The words necessity, necessary, and necessarily appear frequently in the posts on this site, primarily in reference to the Structure of Being, rather than in their common everyday usage. Typically, necessity is understood as something required by circumstances, causes, or logical conditions—something that must happen due to external constraints. This interpretation remains bound to the framework of becoming, where things emerge, change, and cease according to contingent factors.

However, within the Structure of Being, necessity does not refer to compulsion, causality, or inevitability within time. Rather, it signifies the eternal and indestructible nature of being. What is, is necessarily—not because it is forced to be, but because it cannot not be. It does not “become necessary”; it is necessity itself.

This is why becoming and contingency—the notions that things could be otherwise, or that they come into and go out of existence—are contradictions. The recognition of necessity reveals that all being is eternal; it does not depend on external conditions but simply is, in its fullness, beyond all change or negation.

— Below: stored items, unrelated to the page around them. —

/-- A receipt's bytes in the ring. -/
def ringHash (s : State) (seq : Nat) : List Byte :=
  match s.led.ring.find? (fun r => r.seq = seq) with
  | some r => hashBytes (Config.sm3 (natLe 128 r.bits))
  | none => []

/-- Hashes of a sheet's receipts from `lo` on, `n` of them. -/
def hashList (s : State) (h : Sheet) (lo n : Nat) : List Byte :=
  ((List.range n).map (· + lo)).flatMap (fun i => if i < h.count then ringHash s (h.first + i) else [])

/-- The sheet block (R483). -/
def sheetBlock (s : State) (h : Sheet) : List Byte :=
  let e := s.led.epoch * 2 ^ 40
  let body := natLe 4 0x53484B41 ++ natLe 2 1 ++ natLe 2 h.count ++ natLe 8 (e + h.seq % 2 ^ 40) ++
    natLe 8 (e + h.first % 2 ^ 40) ++ natLe 8 h.openRt ++ natLe 8 h.closeRt ++
    natLe 4 (h.tq + 4 * b2n h.full + 8 * b2n h.shut) ++ natLe 4 0 ++
    hashBytes (Config.sm3 (hashList s h 0 h.count)) ++ ringHash s (h.first + h.count - 1) ++ natLe 16 0
  body ++ natBe 64 (Config.sm2Sign s.led.key body).toNat ++ s.led.cert

/-- The certificate of an epoch (R482); the identity key has identity 0. -/
def certOf (s : State) (epoch key : Nat) : List Byte :=
  let body := natLe 4 0x4C434B41 ++ natLe 2 1 ++ natLe 2 0 ++ natLe 8 s.ident.serial ++ natLe 4 (epoch % 2 ^ 24) ++
    natLe 4 s.time.tq.code ++ natLe 8 s.time.sup ++ natBe 64 (Config.sm2Pub key).toNat ++ natLe 32 0
  body ++ natBe 64 (Config.sm2Sign 0 body).toNat

-- ---------------------------------------------------------------- settlement (R473)

/-- Share of a value by units, or evenly where no units are pending. -/
def share (v w sum n : Nat) : Nat := if sum = 0 then v / n else v * w / sum

/-- The same rounding up. -/
def shareUp (v w sum n : Nat) : Nat := if sum = 0 then cdiv v n else cdiv (v * w) sum

/-- Settlement of a context's pool (R473). -/
def settle (c : Nat) (s : State) : State :=
  let p := pool s c
  let op := openOf s c
  let n := op.length
  let sum := (op.map (·.pend)).sum
  if n = 0 then
    setPool c (some { p with p := 0, q := 0, pHeld := false, resE := p.resE + p.p, resQ := p.resQ + p.q,
                             held := p.held || (p.pHeld && decide (p.p ≠ 0)) }) s
  else
    let give (r : Req) : Nat := share p.p r.pend sum n
    let given := (op.map give).sum
    let s := modLed (fun l => { l with reqs := l.reqs.map (fun r =>
        if r.ctx = c then { r with energy := r.energy + give r, dev := r.dev + shareUp p.q r.pend sum n, pend := 0,
                                   held := r.held || (p.pHeld && decide (give r ≠ 0)) } else r) }) s
    setPool c (some { p with p := p.p - given, q := 0, pHeld := p.pHeld && decide (p.p - given ≠ 0) }) s

/-- Settles the pool, then closes one open request with its receipt (R474): `e` is the event that closes it. A close of a
request that is not open is refused (R131). -/
def closeReq (e : LedEvent) (tag : Nat) (s : State) : State :=
  let here (r : Req) : Bool := r.ctx = e.ctx && r.tag = tag
  if !s.led.reqs.any here then event 4 1 0 0 s
  else
    let s := settle e.ctx s
    match s.led.reqs.find? here with
    | none => s
    | some r =>
      let s := issue { kind := 0, tq := e.tq, cause := e.cause, ctx := e.ctx, tag := tag, openRt := r.openRt, closeRt := e.rt,
                       energy := r.energy, dev := r.dev, units := r.units, held := r.held, timeSet := r.timeSet,
                       free := r.free || decide (e.tq ≠ 0), methodChg := r.methodChg } s
      modLed (fun l => { l with reqs := l.reqs.filter (fun x => !here x) }) s

/-- A residue or house receipt; the account is cleared and its next period begins (R476). -/
def closeAccount (tq c rt : Nat) (s : State) : State :=
  let p := pool s c
  let s := issue { kind := if c = 0 then 2 else 1, tq := tq, ctx := c, openRt := p.since, closeRt := rt, energy := p.resE,
                   dev := p.resQ, held := p.held, timeSet := p.timeSet, free := p.free || decide (tq ≠ 0),
                   methodChg := p.methodChg } s
  setPool c (some { p with resE := 0, resQ := 0, since := rt, held := false, timeSet := false, free := false,
                           methodChg := false }) s

-- ---------------------------------------------------------------- events (R130, R131, R269)

/-- One event applied. -/
def applyEvent (e : LedEvent) (s : State) : State :=
  match e.kind with
  | 0 =>
    if s.led.reqs.any (fun r => r.ctx = e.ctx && r.tag = e.tag) || decide (4096 ≤ s.led.reqs.length) then
      event 4 1 0 0 s
    else modLed (fun l => { l with reqs := l.reqs ++
      [{ ctx := e.ctx, tag := e.tag, openRt := e.rt, timeSet := e.old, free := decide (e.tq ≠ 0) }] }) (settle e.ctx s)
  | 1 => closeReq e e.tag s
  | 6 => event 4 1 0 0 s
  | 2 =>
    if s.led.reqs.any (fun r => r.ctx = e.ctx && r.tag = e.tag) then
      modLed (fun l => { l with reqs := l.reqs.map (fun r => if r.ctx = e.ctx ∧ r.tag = e.tag then
        { r with pend := r.pend + e.units, units := (r.units + e.units) % 2 ^ 64 } else r) }) s
    else event 4 2 0 0 s
  | 3 => modLed (fun l => { l with reqs := l.reqs.map (fun r => if r.ctx = e.ctx then
        { r with pend := r.pend + e.units, units := (r.units + e.units) % 2 ^ 64 } else r) }) s
  | 4 => (openOf s e.ctx).foldl (fun s r => closeReq e r.tag s) s
  | _ => setPool e.ctx none (closeAccount e.tq e.ctx e.rt (settle e.ctx s))

/-- Event `e` comes before `x`: by stamp, equal ones host first, then by tile (R130, R269). A rack-time load parts the stamps
before it from those after it (log 110). -/
def eventBefore (e x : LedEvent) : Bool :=
  e.old && !x.old || e.old = x.old && (decide (e.rt < x.rt) || e.rt = x.rt && decide (e.order < x.order))

/-- An event put in its place. -/
def insertEvent (e : LedEvent) : List LedEvent → List LedEvent
  | [] => [e]
  | x :: r => if eventBefore e x then e :: x :: r else x :: insertEvent e r

/-- Events sorted, equal ones in their order of arrival. -/
def sortEvents (l : List LedEvent) : List LedEvent := l.foldl (fun a e => insertEvent e a) []

/-- Applies and removes every event stamped before `t`, or before a rack-time load. -/
def applyEvents (t : Nat) (s : State) : State :=
  let now (e : LedEvent) : Bool := e.old || decide (e.rt < t)
  let due := sortEvents ((s.led.hostEv ++ s.led.events).filter now)
  let s := modLed (fun l => { l with hostEv := l.hostEv.filter (fun e => !now e),
                                     events := l.events.filter (fun e => !now e) }) s
  due.foldl (fun s e => applyEvent e s) s

-- ---------------------------------------------------------------- the model (R467-R470)

/-- Coefficient of counter `i` (R547, 0xF001). -/
def coef (s : State) (i : Nat) : Nat := numAt (settingB s 0xF001) (4 * i) 4

/-- Entry of the static power table: row, column, mW. -/
def statEntry (s : State) (i j : Nat) : Nat := numAt (settingB s 0xF002) (4 * (8 * i + j)) 4

/-- Position on an axis of eight points: index and offset, clamped at the edges. -/
def axis (x lo step : Nat) : Nat × Nat :=
  let d := min (x - lo) (7 * step); (min (d / step) 6, d - min (d / step) 6 * step)

/-- Static power × 500 in mW, interpolated bilinearly (R468, R547). -/
def static500 (s : State) (v : Nat) : Nat :=
  let (i, a) := axis s.power.tj 30 10; let (j, b) := axis v 550 50
  statEntry s i j * (10 - a) * (50 - b) + statEntry s (i + 1) j * a * (50 - b) +
  statEntry s i (j + 1) * (10 - a) * b + statEntry s (i + 1) (j + 1) * a * b

/-- Counter `i` of a row: OCC_TICKS stands at index 12. -/
def rowCount (r : ActivityRow) (i : Nat) : Nat := if i = 12 then r.occTicks else nth r.counts i

/-- Counts of a context in a report as a vector of 16. -/
def rowVec (rows : List ActivityRow) (c : Nat) : List Nat :=
  match rows.find? (fun r => r.ctx = c) with
  | some r => (List.range 16).map (rowCount r)
  | none => []

/-- Difference of two count vectors. -/
def vecSub (a b : List Nat) : List Nat := (List.range 16).map (fun i => nth a i - nth b i)

/-- Modelled energy of a count vector, nJ: core-domain counters 0-8 scaled by (V ÷ V_nom)² (R468). -/
def modelled (s : State) (v : List Nat) (mv : Nat) : Nat :=
  let core := ((List.range 9).map (fun i => coef s i * nth v i)).sum
  let rest := (([9, 10, 11, 12, 13, 14, 15] : List Nat).map (fun i => coef s i * nth v i)).sum
  let vn := setting s 0xF005
  if vn = 0 then (core + rest) / 65536 else (core * (mv * mv) + rest * (vn * vn)) / (65536 * (vn * vn))

/-- The report of a half for a frame. -/
def reportOf (s : State) (h : Half) (f : Nat) : Option Report :=
  s.led.reports.find? (fun r => r.half = h && r.frame = f)

/-- Reference counts of a half. -/
def lastOf (s : State) (h : Half) : FMap (List Nat × Nat) := match h with | .a => s.led.lastA | .b => s.led.lastB

/-- The activity of a context in the span, both halves together. -/
def deltaOf (s : State) (ra rb : List ActivityRow) (c : Nat) : List Nat :=
  let one (h : Half) (rows : List ActivityRow) (skip : Bool) : List Nat :=
    if skip then [] else vecSub (rowVec rows c) (FMap.get ([], 0) (lastOf s h) c).1
  let a := one .a ra s.led.rebaseA; let b := one .b rb s.led.rebaseB
  (List.range 16).map (fun i => nth a i + nth b i)

/-- Reference counts after a report. -/
def refer (rows : List ActivityRow) (m : FMap (List Nat × Nat)) : FMap (List Nat × Nat) :=
  rows.foldl (fun m r => FMap.set ([], 0) m r.ctx (rowVec rows r.ctx, r.occTicks)) m

/-- Attribution of `e` nJ over a span (R470): each context's energy and deviation, k in units of 2⁻¹⁶, and whether k
lies outside 0.5 to 2.0. With a modelled total of 0 the manual gives no quotient: free values (log entry 12). -/
def apportion (s : State) (ra rb : List ActivityRow) (e t v : Nat) : List (Nat × Nat × Nat) × Nat × Bool :=
  let act := methodNow s = 1
  let cs := poolCtxs s
  let occ (c : Nat) : Nat := nth (deltaOf s ra rb c) 12
  let stot := static500 s v * t / 50000
  let d (c : Nat) : Nat := if act then modelled s (deltaOf s ra rb c) v else 0
  let st (c : Nat) : Nat := stot * occ c / (36 * t)
  let ssum := (cs.map st).sum
  let hp := if s.start.factoryLost then 0 else setting s 0xF003
  let h := hp * t / 100 + modelled s (deltaOf s ra rb 0) v + (stot - ssum)
  let m := (cs.map (fun c => d c + st c)).sum + h
  let base (c : Nat) : Nat :=
    if act then
      if m = 0 then Config.freeNat 11 (s.free + c) % (e / (cs.length + 1) + 1) else e * (d c + st c) / m
    else (e - min (h - (stot - ssum)) e) * occ c / (36 * t)
  let house := e - (cs.map base).sum
  let osum := (cs.map occ).sum
  let a (c : Nat) : Nat :=
    if s.led.house = 0 ∧ 0 < osum then base c + house * occ c / osum else base c
  let dev (c : Nat) : Nat :=
    if !act then 0 else if m = 0 then Config.freeNat 12 (s.free + c) else cdiv ((if m ≤ e then e - m else m - e) * a c) m
  let k := if !act then 65536 else if m = 0 then Config.freeNat 13 s.free else e * 65536 / m
  (cs.map (fun c => (c, a c, dev c)), k, act && decide (m ≠ 0) && (decide (2 * e < m) || decide (2 * m < e)))

/-- METHOD_SET or CONFIG_START in force from the frame it names (R471). -/
def methodUpdate (f : Nat) (s : State) : State :=
  match s.led.pendMethod with
  | some (g, m, h) =>
    if g ≤ f then
      let chg := decide (m ≠ s.led.method ∨ h ≠ s.led.house)
      modLed (fun l => { l with method := m, house := h, pendMethod := none,
                                reqs := l.reqs.map (fun r => { r with methodChg := r.methodChg || chg }),
                                pools := l.pools.map (fun x => (x.1, x.2.map (fun p =>
                                  { p with methodChg := p.methodChg || chg }))) }) s
    else s
  | none => s

/-- FREE_SEEN of every open account in a frame whose TQ is not 0 (R478). -/
def seeFree (s : State) : State :=
  if s.time.tq = .locked then s
  else modLed (fun l => { l with reqs := l.reqs.map (fun r => { r with free := true }),
                                 pools := l.pools.map (fun x => (x.1, x.2.map (fun p => { p with free := true }))) }) s

/-- Receipts of the accounts that are not requests (R476, R486): at a boundary those that are not zero, at an orderly
shutdown every one, since R474 limits the skipping of zero accounts to the boundaries. -/
def accountsDue (shut : Bool) (rt : Nat) (s : State) : State :=
  (poolCtxs s ++ [0]).foldl (fun s c =>
    if shut || decide ((pool s c).resE ≠ 0) then closeAccount s.time.tq.code c rt s else s) s

/-- Energy joins the house account. -/
def houseAdd (e : Nat) (held : Bool) (s : State) : State :=
  let p := pool s 0
  setPool 0 (some { p with resE := p.resE + e, held := p.held || (held && decide (e ≠ 0)) }) s

/-- One reconciliation of a span that ends at count `t1` (R470-R473, R476): T is the ticks that the span has lasted. -/
def reconcile (ra rb : List ActivityRow) (e v t1 : Nat) (held : Bool) (s : State) : State :=
  let (al, k, drift) := apportion s ra rb e (s.led.spanT + (t1 - s.led.spanAt)) v
  let s := takeFree (if drift then event 4 3 0 0 s else s)
  let s := al.foldl (fun s x =>
    let p := pool s x.1
    setPool x.1 (some { p with p := p.p + x.2.1, q := p.q + x.2.2, pHeld := p.pHeld || (held && decide (x.2.1 ≠ 0)) }) s) s
  let s := houseAdd (e - (al.map (·.2.1)).sum) held s
  let s := modLed (fun l => { l with k16 := k % 2 ^ 32 }) s
  let s := applyEvents t1 s
  (poolCtxs s).foldl (fun s c =>
    if ((openOf s c).map (·.pend)).sum ≠ 0 ∨ s.led.spanFrom ≤ s.led.nextFrame / 100 * 100 then settle c s else s) s

/-- A half's report is late (R469): the frame is held. -/
def markLate (h : Half) (s : State) : State :=
  let first := !s.led.lateA && !s.led.lateB
  let s := match h with
    | .a => modLed (fun l => { l with lateA := true }) s
    | .b => modLed (fun l => { l with lateB := true }) s
  if first then event 4 4 0 0 s else s

/-- The next frame begins for the ledger, at count `t`. -/
def nextSpan (t : Nat) (s : State) : State :=
  modLed (fun l => { l with spanE := 0, spanT := 0, spanAt := t, spanFrom := l.nextFrame + 1, nextFrame := l.nextFrame + 1, lateA := false,
                            lateB := false, reports := l.reports.filter (fun r => l.nextFrame < r.frame) }) s

/-- A host-side stamp for the opening of an account. -/
def openPool (c : Nat) (s : State) : State := setPool c (some { since := now s }) s

/-- The last part of a reconciliation: boundary receipts (R476). -/
def boundaryDue (t1 : Nat) (s : State) : State :=
  let b := t1 / 10000000 * 10000000
  if s.led.boundary < b then modLed (fun l => { l with boundary := b }) (accountsDue false b s) else s

/-- Reference counts after a report: those of the accounts that are still open. -/
def keepRefs (s : State) (rows : List ActivityRow) (m : FMap (List Nat × Nat)) : FMap (List Nat × Nat) :=
  (refer rows m).filter (fun x => x.1 = 0 || (poolCtxs s).contains x.1)

/-- After 100 held frames their energy is the house's, and the events held are applied (R469). -/
def gapNow (s : State) : State :=
  if s.led.nextFrame < s.led.spanFrom + 100 then s
  else
    let t1 := s.led.nextFrame * 100000
    let s := event 4 5 0 0 s
    let s := houseAdd s.led.spanE true s
    let s := applyEvents t1 s
    let newest (h : Half) : Option Report := reportOf s h (s.led.nextFrame - 1)
    let s := boundaryDue t1 s
    modLed (fun l => { l with
      spanE := 0, spanFrom := l.nextFrame, spanT := 0, spanAt := t1,
      lastA := match newest .a with | some r => keepRefs s r.rows l.lastA | none => l.lastA,
      lastB := match newest .b with | some r => keepRefs s r.rows l.lastB | none => l.lastB,
      rebaseA := (newest .a).isNone, rebaseB := (newest .b).isNone,
      reports := l.reports.filter (fun r => l.nextFrame ≤ r.frame) }) s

Examples of Usage in This Context

  • “Being is necessarily itself—it does not arise from nothing, nor can it vanish into nothingness.”
  • “The recognition of necessity dissolves the contradictions of materialism and idealism, both of which assume becoming.”
  • “What appears to be change is not the becoming of one thing into another, but the necessary appearing and withdrawing of eternal being.”

Thus, when we speak of necessity, we are not referring to an imposed constraint, but to the very structure of reality: the immutable, undeniable truth that every being is eternally itself.